◆ **INPUT**:
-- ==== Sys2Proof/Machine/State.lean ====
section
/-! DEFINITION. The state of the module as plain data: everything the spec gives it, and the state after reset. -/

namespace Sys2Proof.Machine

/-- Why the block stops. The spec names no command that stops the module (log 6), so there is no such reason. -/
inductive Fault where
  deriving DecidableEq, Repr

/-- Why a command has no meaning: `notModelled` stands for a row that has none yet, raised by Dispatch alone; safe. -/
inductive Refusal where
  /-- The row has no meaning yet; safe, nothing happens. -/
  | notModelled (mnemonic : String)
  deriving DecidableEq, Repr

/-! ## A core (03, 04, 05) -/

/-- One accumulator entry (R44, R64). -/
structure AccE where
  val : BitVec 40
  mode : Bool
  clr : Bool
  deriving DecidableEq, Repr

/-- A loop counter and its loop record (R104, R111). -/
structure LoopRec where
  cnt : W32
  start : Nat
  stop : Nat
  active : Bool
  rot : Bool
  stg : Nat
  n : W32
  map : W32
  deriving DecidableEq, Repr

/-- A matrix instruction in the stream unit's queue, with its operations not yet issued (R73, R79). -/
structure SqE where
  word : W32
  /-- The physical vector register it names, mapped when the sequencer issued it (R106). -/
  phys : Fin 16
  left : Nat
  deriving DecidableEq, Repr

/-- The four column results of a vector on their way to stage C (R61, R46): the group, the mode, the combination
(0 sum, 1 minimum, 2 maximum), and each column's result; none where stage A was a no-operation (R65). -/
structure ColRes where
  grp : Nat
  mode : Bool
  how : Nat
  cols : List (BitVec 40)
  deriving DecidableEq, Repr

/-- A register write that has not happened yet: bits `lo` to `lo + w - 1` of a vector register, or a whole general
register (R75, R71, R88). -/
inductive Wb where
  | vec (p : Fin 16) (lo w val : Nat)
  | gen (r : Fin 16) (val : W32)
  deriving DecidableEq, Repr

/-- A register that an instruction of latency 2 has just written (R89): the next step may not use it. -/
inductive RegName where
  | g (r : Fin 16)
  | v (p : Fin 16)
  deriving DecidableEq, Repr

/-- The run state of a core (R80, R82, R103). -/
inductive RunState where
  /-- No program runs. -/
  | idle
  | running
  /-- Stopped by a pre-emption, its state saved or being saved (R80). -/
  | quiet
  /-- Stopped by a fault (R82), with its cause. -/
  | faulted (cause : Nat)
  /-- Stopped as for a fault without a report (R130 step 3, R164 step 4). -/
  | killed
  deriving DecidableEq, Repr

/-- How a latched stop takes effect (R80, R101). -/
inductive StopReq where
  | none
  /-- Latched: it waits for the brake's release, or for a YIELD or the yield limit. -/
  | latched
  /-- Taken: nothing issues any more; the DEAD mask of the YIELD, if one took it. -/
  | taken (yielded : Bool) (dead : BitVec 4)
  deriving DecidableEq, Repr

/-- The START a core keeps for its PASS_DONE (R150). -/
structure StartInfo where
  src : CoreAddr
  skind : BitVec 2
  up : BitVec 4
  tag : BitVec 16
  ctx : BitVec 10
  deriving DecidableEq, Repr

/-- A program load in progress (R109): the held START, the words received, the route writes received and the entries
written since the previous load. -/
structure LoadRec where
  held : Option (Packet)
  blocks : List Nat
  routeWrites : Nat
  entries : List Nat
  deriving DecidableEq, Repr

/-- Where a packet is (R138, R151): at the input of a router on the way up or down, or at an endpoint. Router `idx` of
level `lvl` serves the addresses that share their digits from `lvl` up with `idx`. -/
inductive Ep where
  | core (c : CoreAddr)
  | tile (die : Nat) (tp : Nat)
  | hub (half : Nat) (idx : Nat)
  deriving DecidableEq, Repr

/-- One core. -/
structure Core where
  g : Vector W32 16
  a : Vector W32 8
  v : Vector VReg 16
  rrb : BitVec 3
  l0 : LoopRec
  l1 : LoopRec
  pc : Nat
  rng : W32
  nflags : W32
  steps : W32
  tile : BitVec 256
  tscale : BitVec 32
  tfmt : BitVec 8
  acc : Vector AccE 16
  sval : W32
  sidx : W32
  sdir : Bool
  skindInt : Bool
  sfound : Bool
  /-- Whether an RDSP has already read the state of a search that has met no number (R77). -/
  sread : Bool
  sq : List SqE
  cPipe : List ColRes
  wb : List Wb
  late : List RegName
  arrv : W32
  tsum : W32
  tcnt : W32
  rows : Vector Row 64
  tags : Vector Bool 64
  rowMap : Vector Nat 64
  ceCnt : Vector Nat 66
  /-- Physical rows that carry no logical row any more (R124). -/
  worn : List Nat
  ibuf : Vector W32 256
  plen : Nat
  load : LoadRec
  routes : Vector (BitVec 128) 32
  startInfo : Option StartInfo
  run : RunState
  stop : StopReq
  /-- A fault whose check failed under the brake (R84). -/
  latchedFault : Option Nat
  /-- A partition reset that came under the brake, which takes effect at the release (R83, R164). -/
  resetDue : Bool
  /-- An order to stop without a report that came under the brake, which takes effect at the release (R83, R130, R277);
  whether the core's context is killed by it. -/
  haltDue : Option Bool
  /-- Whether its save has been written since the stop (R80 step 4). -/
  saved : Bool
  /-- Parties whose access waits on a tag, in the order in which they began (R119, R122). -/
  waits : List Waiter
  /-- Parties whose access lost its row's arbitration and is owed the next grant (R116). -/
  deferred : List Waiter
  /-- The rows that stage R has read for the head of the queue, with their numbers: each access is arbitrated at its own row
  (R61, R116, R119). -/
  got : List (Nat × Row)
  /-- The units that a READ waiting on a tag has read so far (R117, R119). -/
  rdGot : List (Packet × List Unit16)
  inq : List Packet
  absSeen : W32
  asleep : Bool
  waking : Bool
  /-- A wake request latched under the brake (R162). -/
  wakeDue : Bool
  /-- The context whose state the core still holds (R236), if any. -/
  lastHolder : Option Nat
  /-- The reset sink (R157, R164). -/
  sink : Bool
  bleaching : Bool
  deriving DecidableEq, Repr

---

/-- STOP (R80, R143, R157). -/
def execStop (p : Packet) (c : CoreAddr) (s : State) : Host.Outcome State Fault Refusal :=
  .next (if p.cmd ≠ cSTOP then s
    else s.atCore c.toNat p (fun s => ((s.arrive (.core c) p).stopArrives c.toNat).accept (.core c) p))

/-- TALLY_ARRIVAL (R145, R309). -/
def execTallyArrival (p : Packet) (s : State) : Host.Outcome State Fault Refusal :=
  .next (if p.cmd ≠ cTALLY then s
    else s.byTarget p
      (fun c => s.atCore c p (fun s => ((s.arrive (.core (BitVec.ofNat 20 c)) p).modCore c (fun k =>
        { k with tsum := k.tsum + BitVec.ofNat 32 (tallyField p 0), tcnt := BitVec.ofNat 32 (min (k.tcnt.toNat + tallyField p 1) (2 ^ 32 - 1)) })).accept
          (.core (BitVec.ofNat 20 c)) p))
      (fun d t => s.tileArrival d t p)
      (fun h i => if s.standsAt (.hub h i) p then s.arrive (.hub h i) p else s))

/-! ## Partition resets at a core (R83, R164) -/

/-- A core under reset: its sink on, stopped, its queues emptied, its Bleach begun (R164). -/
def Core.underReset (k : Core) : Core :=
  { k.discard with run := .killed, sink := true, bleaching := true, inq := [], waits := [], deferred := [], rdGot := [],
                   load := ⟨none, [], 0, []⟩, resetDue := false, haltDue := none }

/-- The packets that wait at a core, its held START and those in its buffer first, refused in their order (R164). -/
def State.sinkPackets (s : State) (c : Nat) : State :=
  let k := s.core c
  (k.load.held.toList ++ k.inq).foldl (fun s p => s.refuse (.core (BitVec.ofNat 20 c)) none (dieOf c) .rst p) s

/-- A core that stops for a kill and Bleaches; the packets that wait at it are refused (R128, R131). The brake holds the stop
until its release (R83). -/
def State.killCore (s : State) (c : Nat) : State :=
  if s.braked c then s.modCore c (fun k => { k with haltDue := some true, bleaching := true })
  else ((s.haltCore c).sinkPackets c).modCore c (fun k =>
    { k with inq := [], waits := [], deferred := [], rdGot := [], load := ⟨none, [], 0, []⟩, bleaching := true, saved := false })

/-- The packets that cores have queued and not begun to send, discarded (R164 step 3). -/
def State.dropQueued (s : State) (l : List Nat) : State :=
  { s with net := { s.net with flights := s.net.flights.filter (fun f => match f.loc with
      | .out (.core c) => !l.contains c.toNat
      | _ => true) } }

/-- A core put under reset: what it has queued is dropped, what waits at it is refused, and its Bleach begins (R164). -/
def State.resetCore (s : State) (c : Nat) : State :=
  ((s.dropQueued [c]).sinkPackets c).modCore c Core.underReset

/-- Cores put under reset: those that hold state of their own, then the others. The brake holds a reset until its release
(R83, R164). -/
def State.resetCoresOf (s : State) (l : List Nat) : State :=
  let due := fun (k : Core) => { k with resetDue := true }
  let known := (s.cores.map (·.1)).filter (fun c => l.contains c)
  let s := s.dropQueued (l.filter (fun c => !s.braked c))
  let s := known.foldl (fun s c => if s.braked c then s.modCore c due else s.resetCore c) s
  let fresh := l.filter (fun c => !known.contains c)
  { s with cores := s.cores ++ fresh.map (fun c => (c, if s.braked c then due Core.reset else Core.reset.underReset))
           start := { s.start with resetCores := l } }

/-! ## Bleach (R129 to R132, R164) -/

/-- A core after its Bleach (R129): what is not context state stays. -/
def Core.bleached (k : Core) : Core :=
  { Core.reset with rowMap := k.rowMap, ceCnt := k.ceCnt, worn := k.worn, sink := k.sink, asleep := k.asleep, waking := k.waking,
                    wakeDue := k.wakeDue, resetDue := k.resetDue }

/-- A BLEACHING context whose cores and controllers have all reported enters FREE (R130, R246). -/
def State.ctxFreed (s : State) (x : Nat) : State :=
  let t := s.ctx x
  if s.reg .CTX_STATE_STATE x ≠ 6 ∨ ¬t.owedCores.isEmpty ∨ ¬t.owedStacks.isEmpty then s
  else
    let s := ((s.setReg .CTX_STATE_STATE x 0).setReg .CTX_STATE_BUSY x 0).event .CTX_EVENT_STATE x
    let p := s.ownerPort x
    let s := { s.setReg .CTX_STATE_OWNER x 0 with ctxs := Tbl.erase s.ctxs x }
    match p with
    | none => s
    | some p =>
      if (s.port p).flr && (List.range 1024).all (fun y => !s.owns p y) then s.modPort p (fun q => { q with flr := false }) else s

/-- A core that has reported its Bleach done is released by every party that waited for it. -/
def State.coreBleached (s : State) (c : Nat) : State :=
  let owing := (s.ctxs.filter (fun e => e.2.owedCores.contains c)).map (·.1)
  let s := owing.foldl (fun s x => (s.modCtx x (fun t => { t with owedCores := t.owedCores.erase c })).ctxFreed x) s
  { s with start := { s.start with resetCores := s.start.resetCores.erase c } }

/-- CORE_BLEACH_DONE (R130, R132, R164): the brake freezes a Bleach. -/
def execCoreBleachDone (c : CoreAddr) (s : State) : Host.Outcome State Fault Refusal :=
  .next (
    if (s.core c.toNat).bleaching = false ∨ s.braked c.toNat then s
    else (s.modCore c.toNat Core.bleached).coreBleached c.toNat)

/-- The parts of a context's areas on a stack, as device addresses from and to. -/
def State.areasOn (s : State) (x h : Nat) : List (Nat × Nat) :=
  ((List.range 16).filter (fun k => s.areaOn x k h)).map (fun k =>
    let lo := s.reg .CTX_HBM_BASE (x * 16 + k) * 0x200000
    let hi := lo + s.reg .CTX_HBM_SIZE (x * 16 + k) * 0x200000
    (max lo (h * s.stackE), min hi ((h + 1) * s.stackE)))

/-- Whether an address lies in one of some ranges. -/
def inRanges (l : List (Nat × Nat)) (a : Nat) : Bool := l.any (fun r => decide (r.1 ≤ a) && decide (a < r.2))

==

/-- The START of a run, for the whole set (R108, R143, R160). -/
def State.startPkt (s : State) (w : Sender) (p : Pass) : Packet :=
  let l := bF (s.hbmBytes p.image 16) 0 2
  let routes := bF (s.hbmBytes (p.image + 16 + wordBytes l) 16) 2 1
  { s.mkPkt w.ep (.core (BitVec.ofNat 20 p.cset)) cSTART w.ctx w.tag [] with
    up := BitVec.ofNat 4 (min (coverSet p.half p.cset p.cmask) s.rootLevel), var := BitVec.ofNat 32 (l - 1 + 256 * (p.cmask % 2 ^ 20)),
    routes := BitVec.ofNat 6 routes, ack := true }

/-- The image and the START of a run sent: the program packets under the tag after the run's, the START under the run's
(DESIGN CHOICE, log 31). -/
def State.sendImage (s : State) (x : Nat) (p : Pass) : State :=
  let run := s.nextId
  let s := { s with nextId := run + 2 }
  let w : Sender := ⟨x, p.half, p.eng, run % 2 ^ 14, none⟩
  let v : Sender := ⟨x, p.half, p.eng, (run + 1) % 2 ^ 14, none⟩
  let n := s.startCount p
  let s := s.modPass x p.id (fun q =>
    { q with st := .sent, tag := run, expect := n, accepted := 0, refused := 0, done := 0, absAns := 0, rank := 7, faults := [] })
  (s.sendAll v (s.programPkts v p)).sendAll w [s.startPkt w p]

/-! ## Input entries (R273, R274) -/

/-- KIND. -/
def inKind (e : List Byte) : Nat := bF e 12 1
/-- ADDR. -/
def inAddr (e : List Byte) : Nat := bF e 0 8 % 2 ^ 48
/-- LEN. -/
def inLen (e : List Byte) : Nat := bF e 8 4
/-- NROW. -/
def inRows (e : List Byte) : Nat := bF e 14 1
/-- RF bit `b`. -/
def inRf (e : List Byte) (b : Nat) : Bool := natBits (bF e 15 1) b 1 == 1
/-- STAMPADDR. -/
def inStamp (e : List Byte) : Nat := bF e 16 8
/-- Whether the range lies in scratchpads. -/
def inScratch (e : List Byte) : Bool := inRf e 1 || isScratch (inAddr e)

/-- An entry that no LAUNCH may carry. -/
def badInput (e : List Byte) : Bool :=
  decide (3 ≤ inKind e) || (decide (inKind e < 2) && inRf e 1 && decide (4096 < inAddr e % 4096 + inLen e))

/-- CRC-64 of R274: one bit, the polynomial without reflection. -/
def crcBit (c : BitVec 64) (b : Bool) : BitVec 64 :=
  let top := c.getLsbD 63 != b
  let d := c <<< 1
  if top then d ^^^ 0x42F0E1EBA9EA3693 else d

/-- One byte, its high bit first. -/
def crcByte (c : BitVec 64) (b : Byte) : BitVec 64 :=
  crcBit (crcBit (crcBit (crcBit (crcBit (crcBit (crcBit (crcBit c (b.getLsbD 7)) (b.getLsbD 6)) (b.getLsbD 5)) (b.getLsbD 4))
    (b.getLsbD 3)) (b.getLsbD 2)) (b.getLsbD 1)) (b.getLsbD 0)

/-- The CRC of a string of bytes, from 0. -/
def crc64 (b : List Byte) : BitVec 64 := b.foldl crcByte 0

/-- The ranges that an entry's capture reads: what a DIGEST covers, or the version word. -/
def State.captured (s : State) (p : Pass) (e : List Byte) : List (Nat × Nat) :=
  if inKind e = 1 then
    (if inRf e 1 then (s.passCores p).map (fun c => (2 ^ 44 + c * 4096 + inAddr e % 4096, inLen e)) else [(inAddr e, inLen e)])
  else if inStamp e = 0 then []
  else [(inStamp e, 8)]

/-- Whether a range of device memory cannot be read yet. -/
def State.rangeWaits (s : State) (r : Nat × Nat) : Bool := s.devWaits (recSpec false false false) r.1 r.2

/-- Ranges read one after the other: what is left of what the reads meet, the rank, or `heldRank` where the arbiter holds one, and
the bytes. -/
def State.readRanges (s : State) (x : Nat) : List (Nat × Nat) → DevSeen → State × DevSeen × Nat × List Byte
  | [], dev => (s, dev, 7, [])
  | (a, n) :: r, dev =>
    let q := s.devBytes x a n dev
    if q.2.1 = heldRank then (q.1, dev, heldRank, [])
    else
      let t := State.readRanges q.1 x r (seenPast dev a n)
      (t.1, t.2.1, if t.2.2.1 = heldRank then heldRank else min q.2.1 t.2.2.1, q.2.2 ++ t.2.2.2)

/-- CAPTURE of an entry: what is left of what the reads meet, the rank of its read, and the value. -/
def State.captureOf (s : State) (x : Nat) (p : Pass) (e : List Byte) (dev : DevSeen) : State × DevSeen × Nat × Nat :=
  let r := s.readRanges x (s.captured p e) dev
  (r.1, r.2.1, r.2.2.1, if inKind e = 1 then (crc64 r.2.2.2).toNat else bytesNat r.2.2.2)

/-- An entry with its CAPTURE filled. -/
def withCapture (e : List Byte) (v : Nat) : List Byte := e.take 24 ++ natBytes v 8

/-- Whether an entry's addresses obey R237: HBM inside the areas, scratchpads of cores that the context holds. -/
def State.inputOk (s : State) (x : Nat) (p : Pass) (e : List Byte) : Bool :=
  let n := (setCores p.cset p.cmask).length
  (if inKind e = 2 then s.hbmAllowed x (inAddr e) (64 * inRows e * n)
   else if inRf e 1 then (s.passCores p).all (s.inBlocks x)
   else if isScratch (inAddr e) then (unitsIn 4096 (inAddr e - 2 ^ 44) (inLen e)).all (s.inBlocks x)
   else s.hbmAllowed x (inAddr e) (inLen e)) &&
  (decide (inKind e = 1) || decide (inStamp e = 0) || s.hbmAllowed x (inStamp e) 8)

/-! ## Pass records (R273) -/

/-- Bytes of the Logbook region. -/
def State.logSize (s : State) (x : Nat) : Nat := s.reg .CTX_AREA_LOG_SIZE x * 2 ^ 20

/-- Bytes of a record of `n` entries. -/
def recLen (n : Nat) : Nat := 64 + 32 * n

◆ **EXERCISE BRIEF**: Your answer should be the lines above from the one containing "tfmt : BitVec 8" through the one containing "deferred : List Waiter", copied exactly and with both ends kept.

◆ **EXPECTED ANSWER**:
  tfmt : BitVec 8
  acc : Vector AccE 16
  sval : W32
  sidx : W32
  sdir : Bool
  skindInt : Bool
  sfound : Bool
  /-- Whether an RDSP has already read the state of a search that has met no number (R77). -/
  sread : Bool
  sq : List SqE
  cPipe : List ColRes
  wb : List Wb
  late : List RegName
  arrv : W32
  tsum : W32
  tcnt : W32
  rows : Vector Row 64
  tags : Vector Bool 64
  rowMap : Vector Nat 64
  ceCnt : Vector Nat 66
  /-- Physical rows that carry no logical row any more (R124). -/
  worn : List Nat
  ibuf : Vector W32 256
  plen : Nat
  load : LoadRec
  routes : Vector (BitVec 128) 32
  startInfo : Option StartInfo
  run : RunState
  stop : StopReq
  /-- A fault whose check failed under the brake (R84). -/
  latchedFault : Option Nat
  /-- A partition reset that came under the brake, which takes effect at the release (R83, R164). -/
  resetDue : Bool
  /-- An order to stop without a report that came under the brake, which takes effect at the release (R83, R130, R277);
  whether the core's context is killed by it. -/
  haltDue : Option Bool
  /-- Whether its save has been written since the stop (R80 step 4). -/
  saved : Bool
  /-- Parties whose access waits on a tag, in the order in which they began (R119, R122). -/
  waits : List Waiter
  /-- Parties whose access lost its row's arbitration and is owed the next grant (R116). -/
  deferred : List Waiter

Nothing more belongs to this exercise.